С точки зрения нашего современного языка предпочтительнее было бы бдения вместо бденья, т. е. большее сохранение глагольности, но, по-видимому, во времена Пушкина отношение к этим фактам было иное (ср. у Крылова: «чтоб от пенья его отвадить» [«Откупщик и Сапожник»] мы бы сказали от пения).
Стихи 712. Вынесение вперед слов в бездействии ночном, полагаю, не требует объяснений.
О порядке слов в стихах 78 сказано было выше, причем особенно характерной является спрятанность слова угрызенья, которое, попав в фокус внимания, вызвало бы, пожалуй, комические ассоциации.
Живей горят сильно выдвинуто, чему способствует и его место в начале фразы, и это понятно, так как здесь эмоциональный центр фразы, причем особенно интересным является слово живей, во-первых, своей сравнительной степенью без непосредственно данного термина для сравнения и, во-вторых, своими смысловыми ассоциациями. Дело в том, что не говорят ведь: эта рана у меня живо горит, но говорят: живо вспоминается, кро-ме того, говорят о живом мясе, говорят по живому месту и т. п. По-видимому, вся эта совокупность ассоциаций и действует на нас. При этом любопытно отметить, что мы совсем не чувствуем непривычности этого выражения; наоборот, оно кажется нам в высшей степени удачным и выразительным.
О порядке слов в стихах 9 и 10 достаточно было сказано выше: он вызван стремлением к большей компактности, изобразительности и к ослаблению повествовательного тона.
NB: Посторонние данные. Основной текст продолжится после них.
/-- The pace settings of an update (R643, R644, R648): the rates, VCORE and DUTY for the grants. -/
def State.setPace (s : State) (act : List (List Nat)) (gs : List (Nat × Int)) : State :=
  let unmet := decide (s.fld F.PWR_STATUS_CAP_UNMET = 1)
  let grant (c : Nat) : Int := ((gs.find? fun g => decide (g.1 = c)).map (·.2)).getD 0
  let rate (c : Nat) : Nat := if unmet then 25 else
    fits (downFrom 100 25 1) 25 (fun r => s.predict c s.vCeiling s.dutyCeiling r (classActivity act c)) (grant c)
  let a2 := classActivity act 2
  let v := s.vcore
  let duty := if s.fld F.PWR_PACE_DUTY_PCT = 0 then 100 else s.fld F.PWR_PACE_DUTY_PCT
  let vGoal := fits (downFrom s.vCeiling 550 10) 550 (fun x => s.predict 2 x 100 100 a2) (grant 2)
  let dutyAt (x : Nat) : Nat := fits (downFrom s.dutyCeiling 15 1) 15 (fun d => s.predict 2 x d 100 a2) (grant 2)
  let vd : Nat × Nat :=
    if unmet then (max 550 (v - 40), 15)
    else if vGoal < v then (max vGoal (v - 40), dutyAt (max vGoal (v - 40)))
    else if duty < 100 then (v, min s.dutyCeiling (dutyAt v))
    else (min vGoal (v + 10), min s.dutyCeiling duty)
  let s1 := (s.setFld F.PWR_PACE_LINK_RATE_PCT (rate 0)).setFld F.PWR_PACE_MEM_RATE_PCT (rate 1)
  let s2 : State := { s1 with gov := { s1.gov with grant := (grant 2).toNat, short := decide (s.powState = psMulch) && decide (grant 2 < (s.gov.heat : Int)) } }
  if s.powState = psDark then s2
  else
    let s3 := (s2.setFld F.PWR_PACE_VCORE_MV vd.1).setFld F.PWR_PACE_DUTY_PCT vd.2
    s3.setFld F.PWR_PACE_RATE_MHZ (s.meanRate vd.1 a2)

/-- The live fields that an update sets (R673, R677, R679). -/
def State.showGov (s : State) (act : List (List Nat)) : State :=
  let hot := s.hottest (List.range 140)
  let io := s.gov.temps.headD (0, 0)
  ((((((((((s.setFld F.PWR_STATUS_EFFECTIVE_CAP_W (lowest s.capTerms)).setFld F.PWR_ESTIMATE_INPUT_W s.gov.last).setFld
    F.PWR_ESTIMATE_DELIVERY_MEAN_W (meanRuns s.gov.del)).setFld
    F.PWR_ESTIMATE_COOL_MEAN_W (meanRuns (takeRuns s.coolCount s.gov.cool))).setFld
    F.PWR_ESTIMATE_FLOOR_W ((List.range 4).foldl (fun a c => a + s.classFloor act c) 0)).setFld
    F.PWR_THERM_TJ_C s.tj).setFld F.PWR_THERM_SENSOR hot.1).setFld F.PWR_THERM_INLET io.1).setFld
    F.PWR_THERM_OUTLET io.2).setFld F.PWR_THERM_DP s.gov.dp).setFld F.PWR_THERM_FLOW_ML_MIN s.gov.flow

/-- LIMITED_MS (R681). -/
def State.noteLimited (s : State) : State :=
  if s.powState ≤ psTrim ∧ (s.fld F.PWR_PACE_VCORE_MV < s.vCeiling ∨ s.fld F.PWR_PACE_DUTY_PCT < 100) then
    let n := s.gov.limitedNs + 4000
    ({ s with gov := { s.gov with limitedNs := n % 1000000 } } : State).addSat F.PWR_PACE_ACC_LIMITED_MS (n / 1000000)
  else s

/-- A command between FULL and TRIM takes effect at the next update, without waiting for steps (R55). -/
def State.takeDue (s : State) : State :=
  match s.gov.due with
  | some c =>
    if s.inService = true ∧ c.1 ≤ psTrim ∧ s.powState ≤ psTrim ∧ s.gov.moving.isNone = true then
      { s with gov := { s.gov with due := none, moving := some c, rows := [c.1] } }
    else s
  | none => s

/-- One run of the algorithm of R643. -/
def State.govern (s : State) (sample : Bool) (act : List (List Nat)) : State :=
  let s1 := s.takeDue.noteTerms
  let g := s1.gov
  let p := if sample then s1.powerEstimate act else g.last
  let cool := lowest s1.coolTerms
  let del := s1.fld F.PWR_CAP_DELIVERY_W
  let push (rs : List (Nat × Nat)) (n : Nat) : List (Nat × Nat) := if sample then takeRuns n (pushRun p rs) else rs
  let s2 : State := { s1 with gov := { g with
    last := p, activity := act, coolCap := cool, delCap := del
    second := push g.second secondCount
    cool := if cool < g.coolCap then fillRuns cool s1.coolCount g.cool else push g.cool keptCount
    del := if del < g.delCap then [(del, delCount)] else push g.del delCount } }
  let s3 : State := { s2 with gov := { s2.gov with thermal := s2.thermalBudget } }
  let s4 := s3.noteTerms
  let t := s4.target
  let need : Int := (List.range 4).foldl (fun a c => a + (s4.demand act c : Int)) 0
  let r := s4.cuts act t.1 s4.budgetOrder.reverse need []
  let limiter := if s4.minPace then 9 else if t.1 < need then t.2 else 0
  let s5 := ((s4.showGov act).setFld F.PWR_STATUS_LIMITER limiter).noteUnmet (decide (t.1 < r.2))
  let s6 := (if sample then s5.noteRate (classActivity act 2) else s5).setPace act r.1
  let s7 := if s6.gov.short then s6 else s6.setFld F.PWR_STATUS_MULCH_LOW 0
  if sample then s7.noteLimited.noteLag else s7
Я полагаю, что образы, данные в стихах 910, несмотря на все их различие, сплетены друг с другом: мечты кипят, т. е. находятся в беспрерывном движении; одна другую вытесняет на поверхность сознания; отсюда они теснятся уже в уме, просторное вместилище которого придавлено низким сводом тоски, а потому тяжкие думы не все теряются в свободном пространстве, и избыток их все время попадает в светлую точку сознания. Само собой опять-таки разумеется, что все это не образы, непосредственно находящиеся в сознании, а лишь подсознательные возможности, которые сковывают, однако, всю картину в одно целое и которые то там, то сям попадают и в сознание.
Мечты как будто в нашем языке приобрели значение чего-то во всяком случае приятного. Этого обязательного элемента раньше не было, и мечты значило просто «продукт воображения».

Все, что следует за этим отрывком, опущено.